Saved entries

****************************************

-- ==== Sys2Proof/Machine/Home.lean ====
section
/-!
DEFINITION. What loads, stores, atomics, cache operations and fences share: extension of loaded data (17 R343), reads at the
home (05 R102, R103), scopes as sets of cores (00 R6, 01 R8), cache maintenance of a line (15 R310), and commit points that
stand after their instruction (11 R230).
-/
namespace Sys2Proof.Machine

/-- Need of a read (05 R94). -/
def needR : Need := { r := true, w := false, x := false }
/-- Need of a write. -/
def needW : Need := { r := false, w := true, x := false }
/-- Need of a read and a write. -/
def needRW : Need := { r := true, w := true, x := false }

/-- Loaded bytes as they are written to the destination (17 R343). -/
def loadValue (sz : BitVec 3) (bs : List Byte) : Nat :=
  match sz.toNat with
  | 1 => wrap 32 (signed 8 (ofBytes bs))
  | 3 => wrap 32 (signed 16 (ofBytes bs))
  | _ => ofBytes bs

/-- The scope of an acquire that a load or atomic performs when it completes: none at .fib alone, which orders nothing (06 R124,
R127). At .blk it has no cache action, and the issuer's later accesses wait for it all the same. -/
def acquireScope (on : Bool) (sc : Nat) : Option Nat := if on && decide (sc ≥ 1) then some sc else none

/-- The FP32 value of the byte that holds an element (17 R348). -/
def ldeValue (fmt i : Nat) (b : Byte) : Nat :=
  let x := if fmt = 1 then nq4Decode (if i % 2 = 0 then b.toNat % 16 else b.toNat / 16)
    else fpDecode (if fmt = 2 then f8a else f8b) b.toNat
  (fpEncode f32 x).1

/-- A producer that its answer has reached (03 R57): the words it will write. -/
def Producer.answered (p : Producer) (ws : List Word) : Producer :=
  match p.late with
  | none => p
  | some .element =>
    { p with late := none, value := p.value ++ (List.range (p.cells.length - p.value.length)).map (fun i => ws.getD i 0) }
  | some (.atom _ _) => { p with late := none, value := wordsOfNat p.cells.length (ws.getD 0 0).toNat }
  | some _ => p

/-- A load's producer that bytes from another device have reached, the first of them byte `first` of the load (17 R343, R344 step
7). Bytes known already stand: they are the block's own. -/
def Producer.filled (p : Producer) (first : Nat) (bs : List Byte) : Producer :=
  match p.late with
  | some (.load sz known) =>
    let k := (List.range bs.length).foldl (fun m i =>
      if (aget m (first + i)).isSome then m else aput m (first + i) (bs.getD i 0)) known
    if k.length < sizeBytes sz then { p with late := some (.load sz k) }
    else
      let all := (List.range (sizeBytes sz)).map (fun i => (aget k i).getD 0)
      { p with late := none, value := wordsOfNat p.cells.length (loadValue sz all) }
  | some (.lde fmt i) => { p with late := none, value := wordsOfNat p.cells.length (ldeValue fmt i (bs.getD 0 0)) }
  | _ => p

/-- The exceptions that a late answer raises: an fadd that another device performed (07 R160). -/
def Producer.lateFlags (p : Producer) (ws : List Word) : FpFlags :=
  match p.late with
  | some (.atom (some op) v) => (op.apply (ws.getD 0 0) v).2
  | _ => fNone

/-- The answer of a context's producer arrives; of a dequeue that has waited it may come before the instruction goes on. -/
def Ctx.deliver (c : Ctx) (pid : Nat) (ws : List Word) : Ctx :=
  if c.phase.answer = .granted pid none then { c with phase := { c.phase with answer := .granted pid (some ws) } }
  else
    match c.producers.find? (fun p => p.pid == pid) with
    | none => c
    | some p => { c with fps := c.fps ||| p.lateFlags ws,
                         producers := c.producers.map (fun q => if q.pid = pid then q.answered ws else q) }

/-- A DEQT that has gone on finds nothing (07 R151): it writes 0, acquires nothing, and its payload registers are full with what they
held. -/
def Producer.foundNone (p : Producer) : Producer :=
  { p with late := none, acquire := none, cells := p.cells.take p.value.length, value := p.value.map (fun _ => 0#32) }

/-- A DEQT of a context finds nothing. -/
def Ctx.emptyHanded (c : Ctx) (pid : Nat) : Ctx :=
  { c with producers := c.producers.map (fun p => if p.pid = pid then p.foundNone else p) }

/-- Bytes from another device reach a load of a context. -/
def Ctx.fill (c : Ctx) (pid first : Nat) (bs : List Byte) : Ctx :=
  { c with producers := c.producers.map (fun q => if q.pid = pid then q.filled first bs else q) }

/-- Whether an issuer has a producer whose answer has not come. -/
def Ctx.lateLeft (c : Ctx) : Bool :=
  c.producers.any (fun p => p.late.isSome) || match c.phase.answer with
    | .granted _ _ => true
    | _ => false

/-- A producer fails after its issuer has gone on: its destinations are full again with what they held (11 R214). -/
def State.failProducer (s : State) (bid : Nat) (who : Who) (pid : Nat) (t : Trap) : State :=
  match (s.ctx? bid who).bind (fun c => c.producers.find? (fun p => p.pid == pid)) with
  | none => s
  | some p =>
    (s.modCtx bid who (fun c =>
      { c with producers := c.producers.filter (fun q => q.pid != pid),
               empties := c.empties.filter (fun b => !p.bits.contains b) })).takeTrap bid who p.pc t

/-- An uncorrectable error in sectors that producers of issuers read: those whose own requests met it fault POISON (05 R117). -/
def State.poisonReaders (s : State) (own : Producer → Bool) (hit : Nat → Bool) (origin : Nat) : State :=
  s.blocks.foldl (fun t b => b.whos.foldl (fun t w => match b.ctx? w with
    | none => t
    | some c => c.producers.foldl (fun u p => match if own p then p.src.find? (fun x => hit x.1) else none with
      | none => u
      | some x => u.failProducer b.bid w p.pid { code := .poison, detail := origin, addr := x.2 }) t) t) s

/-- Whether a request of the channel controllers is one of a producer's own. -/
def Producer.owns (p : Producer) (did : Nat) : Bool := decide (p.since ≤ did) && decide (did < p.upto)

/-- The element of a dequeue has come from its slot: the sectors that its producer reads, and the requests that bring them (05 R117;
07 R151). -/
def State.readFor (s : State) (f : QFrom) (since slot : Nat) (cells : List (Nat × Nat)) : State :=
  match f with
  | .producer bid who pid => s.modCtx bid who (fun c => { c with producers := c.producers.map (fun p =>
      if p.pid = pid then { p with since := since, upto := s.fresh,
                                   src := cells.flatMap (fun x => (sectors x.1 x.2).map (fun k => (k, BitVec.ofNat 64 slot))) }
      else p) })
  | _ => s

/-- Poison the copies of a sector in one L1 (05 R117): of the bytes that it has taken from the home. -/
def State.poisonCopy (s : State) (core sector : Nat) : State :=
  { s with l1 := s.l1.map (fun l =>
      if l.core ≠ core ∨ l.red.isSome then l
      else
        { l with poison := (List.range 4).foldl (fun acc k =>
            if s.paCell (l.tag * 128 + 32 * k) = some (sector * 32) && bits l.valid (32 * k) 32 != 0 &&
              bits l.dirty (32 * k) 32 != 2 ^ 32 - 1 then acc ||| 2 ^ k
            else acc) l.poison }) }

/-- The n bytes that have been gathered, if all have. -/
def gathered (known : List (Nat × Byte)) (n : Nat) : Option (List Byte) :=
  let bs := (List.range n).filterMap (fun i => aget known i)
  if bs.length < n then none else some bs

/-- A load that a proctor match holds (12 R242) and whose bytes other devices send: it goes on when it has them all. -/
def heldLoad (sz : BitVec 3) (acq : Option Nat) (known : List (Nat × Byte)) (s : State) : Act :=
  match gathered known (sizeBytes sz) with
  | none => .wait s .watch
  | some bs =>
    .done { state := s, vals := [loadValue sz bs], long := true, acquire := acq, loaded := some (seenValue sz (ofBytes bs)) }

/-- Ask other devices for bytes of an access at a virtual address that its issuer awaits at the instruction, those known listed; what an
instruction of the issuer that was withdrawn has asked for nobody awaits. -/
def State.askHeld (s : State) (e : Env) (va : Nat) (ps : List Piece) (known : List (Nat × Byte)) : State :=
  let mine (o : RemoteOp) : Bool := decide (o.owner.map (fun x => (x.1, x.2.1)) = some (e.bid, e.who)) && match o.use with
    | .held _ => true
    | _ => false
  let s0 := s.modPeers (fun p => { p with outstanding := p.outstanding.filter (fun o => !mine o) })
  ((ps.filter (fun p => s.away p.pa)).foldl (fun t p =>
    t.remoteSend p.pa (.read p.len) (.held ((p.va + 2 ^ 64 - va) % 2 ^ 64)) (some (e.bid, e.who, e.ctx.pc))
      (BitVec.ofNat 64 p.va)) s0).setPhase e (fun p => { p with answer := .loading known })

/-- An instruction whose commit point stands after it: it takes a commit ordinal and, in checkpoint mode, its checkpoint is
sealed before the issuer goes on (11 R230). -/
def Done.point (d : Done) (e : Env) : Done := { d with state := d.state.takeOrdinal e, sealed := e.blk.ckptMode }

/-- Whether n bytes at a virtual address touch an uncommitted RED of the block, through any mapping (18 R376). -/
def State.touchesRed (s : State) (e : Env) (va n : Nat) : Bool :=
  let ps := match (s.pieces e.blk.space va n { r := false, w := false, x := false }).2 with
    | .ok ps => ps
    | .error _ => []
  bufferRed (s.bufferSeen e.blk ps) va n

/-- Commit before reads of n bytes at addresses that touch an uncommitted RED of the block (18 R376, 11 R229). -/
def State.beforeReads (s : State) (e : Env) (vas : List Nat) (n : Nat) : Gate :=
  if vas.any (fun va => s.touchesRed e va n) then s.commitBefore e else .go s

/-- Commit before a read that touches an uncommitted RED of the block. -/
def State.beforeRead (s : State) (e : Env) (va n : Nat) : Gate := s.beforeReads e [va] n

/-- Read a piece at its home for an access performed there: the issuing core's line is written back and dropped first (05
R102, R103). Poison is left to the caller. -/
def State.readAtHome (s : State) (core : Nat) (p : Piece) : State × List Byte :=
  let s1 := s.evictFor core p.pa
  s1.homeGet p.unc core (s1.pieceCells p) .normal

/-- Write a piece at its home for an access performed there. -/
def State.writeAtHome (s : State) (core : Nat) (p : Piece) (bs : List Byte) : State :=
  let s1 := s.evictFor core p.pa
  s1.homeSet p.unc core (s1.pieceCells p) bs .normal

/-- The poison origin of a piece at its home (05 R117). -/
def State.piecePoison (s : State) (p : Piece) : Option Nat := s.poisonAny (s.pieceCells p)

/-- The cores in a scope relative to a core (00 R6, 01 R8); .fib and .blk act as .core. -/
def scopeCores (core sc : Nat) : List Nat :=
  if sc ≤ 2 then [core]
  else if sc = 3 then span (core / 4 * 4) 4
  else if sc = 4 then span (core / 16 * 16) 16
  else if sc = 5 then span (core / 64 * 64) 64
  else List.range 128

/-- Write back (CFLUSH) or discard (CINV) one line in the L1s of some cores; gathered contributions go home (15 R310). -/
def State.maintainL1 (s : State) (cores : List Nat) (tag : Nat) (discard : Bool) : State :=
  cores.foldl (fun t core =>
    match t.l1Find core tag with
    | none => t
    | some l =>
      match l.red with
      | some _ => t.pushLine l
      | none => if discard then t.l1Drop core tag else t.writeBack l) s

/-- Write back (CFLUSH) or write back and invalidate (CINV) the two units of a line in its home stack cache (15 R310). -/
def State.maintainHome (s : State) (tag : Nat) (discard : Bool) : State :=
  [tag * 128, tag * 128 + 64].foldl (fun t pa =>
    match t.paCell pa with
    | none => t
    | some c =>
      match t.scFind (c / 64) with
      | none => t
      | some l => if discard then t.scDrop l else t.scClean l) s

/-- The lines that a base and a length name (15 R310). -/
def lineAddrs (base len : Nat) : List Nat :=
  let first := base / 128 * 128
  let n := if len = 0 then 1 else (base % 128 + len - 1) / 128 + 1
  (List.range n).map (fun i => (first + 128 * i) % 2 ^ 64)

/-- Maintain lines in ascending order up to the first that faults (15 R310, R311). No L1 of this package holds a line of another
device, whose home acts on it below. (DEDUCED, log entry 22.) -/
def State.maintain (s : State) (e : Env) (sc : Nat) (discard : Bool) (lines : List Nat) : State × Option Trap :=
  match lines with
  | [] => (s, none)
  | va :: rest =>
    let r := s.pieces e.blk.space va 128 needR
    match r.2 with
    | .error t => (r.1, some t)
    | .ok [] => r.1.maintain e sc discard rest
    | .ok (p :: _) =>
      if p.unc then r.1.maintain e sc discard rest
      else if r.1.away p.pa then
        (if sc ≥ 7 then r.1.remoteSend p.pa (.upkeep discard) .ack (some (e.bid, e.who, e.ctx.pc)) (BitVec.ofNat 64 va)
        else r.1).maintain e sc discard rest
      else
        let s1 := r.1.maintainL1 (scopeCores e.core (if sc ≥ 7 then 6 else sc)) (p.pa / 128) discard
        let s2 := if sc ≥ 7 then s1.maintainHome (p.pa / 128) discard else s1
        s2.maintain e sc discard rest

/-- Discard the instruction caches of some cores, and what they have asked other devices for and not yet got (06 R138): that is asked for
again. -/
def State.dropCode (s : State) (cores : List Nat) : State :=
  ({ s with icache := s.icache.filter (fun c => !cores.contains c.core) } : State).modPeers (fun p =>
    { p with outstanding := p.outstanding.filter (fun o => match o.use with
        | .code core _ => !cores.contains core
        | _ => true) })

/-- An instruction whose own requests to other devices have to be acknowledged: it waits for those numbered from since on, as a
fence does (15 R310; 16 R338). -/
def State.abroadGate (s : State) (e : Env) (since : Nat) : Gate :=
  if s.peers.outstanding.any (fun o => decide (o.use = .ack) && decide (since ≤ o.rid)) then
    .wait (s.setPhase e (fun p => { p with release := .abroad s.fresh })) .acks
  else .go s

/-- The store event of a store (11 R233). -/
def storeBytes (va szbyte : Nat) (data : List Byte) : List Byte := toBytes 8 va ++ toBytes 1 szbyte ++ data

/-- Bytes by virtual address, which wraps at 2^64. -/
def placeBytes (va : Nat) (data : List Byte) : List (Nat × Byte) :=
  (List.range data.length).map (fun i => ((va + i) % 2 ^ 64, data.getD i 0))

/-- The answer of a releasing store whose entry has entered the buffer and whose second commit is under way (18 R386). -/
def Phase.entered (p : Phase) : Bool := decide (p.answer = .got [])

/-- The second commit of a releasing store (18 R386), after which the store is itself performed at its home: what the core's L1
gathered is written back (DEDUCED, log entry 8), and a home on another device acknowledges it first. -/
def State.commitAgain (s : State) (e : Env) : Gate :=
  (s.commit e).andThen (fun t =>
    let u := t.pushCore e.core
    if u.peers.outstanding.any (fun o => o.use.acknowledged && decide (o.owner = some (e.bid, e.who, e.ctx.pc))) then
      .wait (u.setPhase e (fun p => { p with release := .abroad u.fresh })) .acks
    else .go u)

/-- Enter the second commit of a releasing store. -/
def State.secondCommit (s : State) (e : Env) : Gate := (s.setPhase e (fun p => { p with answer := .got [] })).commitAgain e

end Sys2Proof.Machine
end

****************************************

### What you will do
Report each line of the entries where the word "those" occurs.

### Written response
/-- An uncorrectable error in sectors that producers of issuers read: those whose own requests met it fault POISON (05 R117). -/
/-- Ask other devices for bytes of an access at a virtual address that its issuer awaits at the instruction, those known listed; what an
/-- An instruction whose own requests to other devices have to be acknowledged: it waits for those numbered from since on, as a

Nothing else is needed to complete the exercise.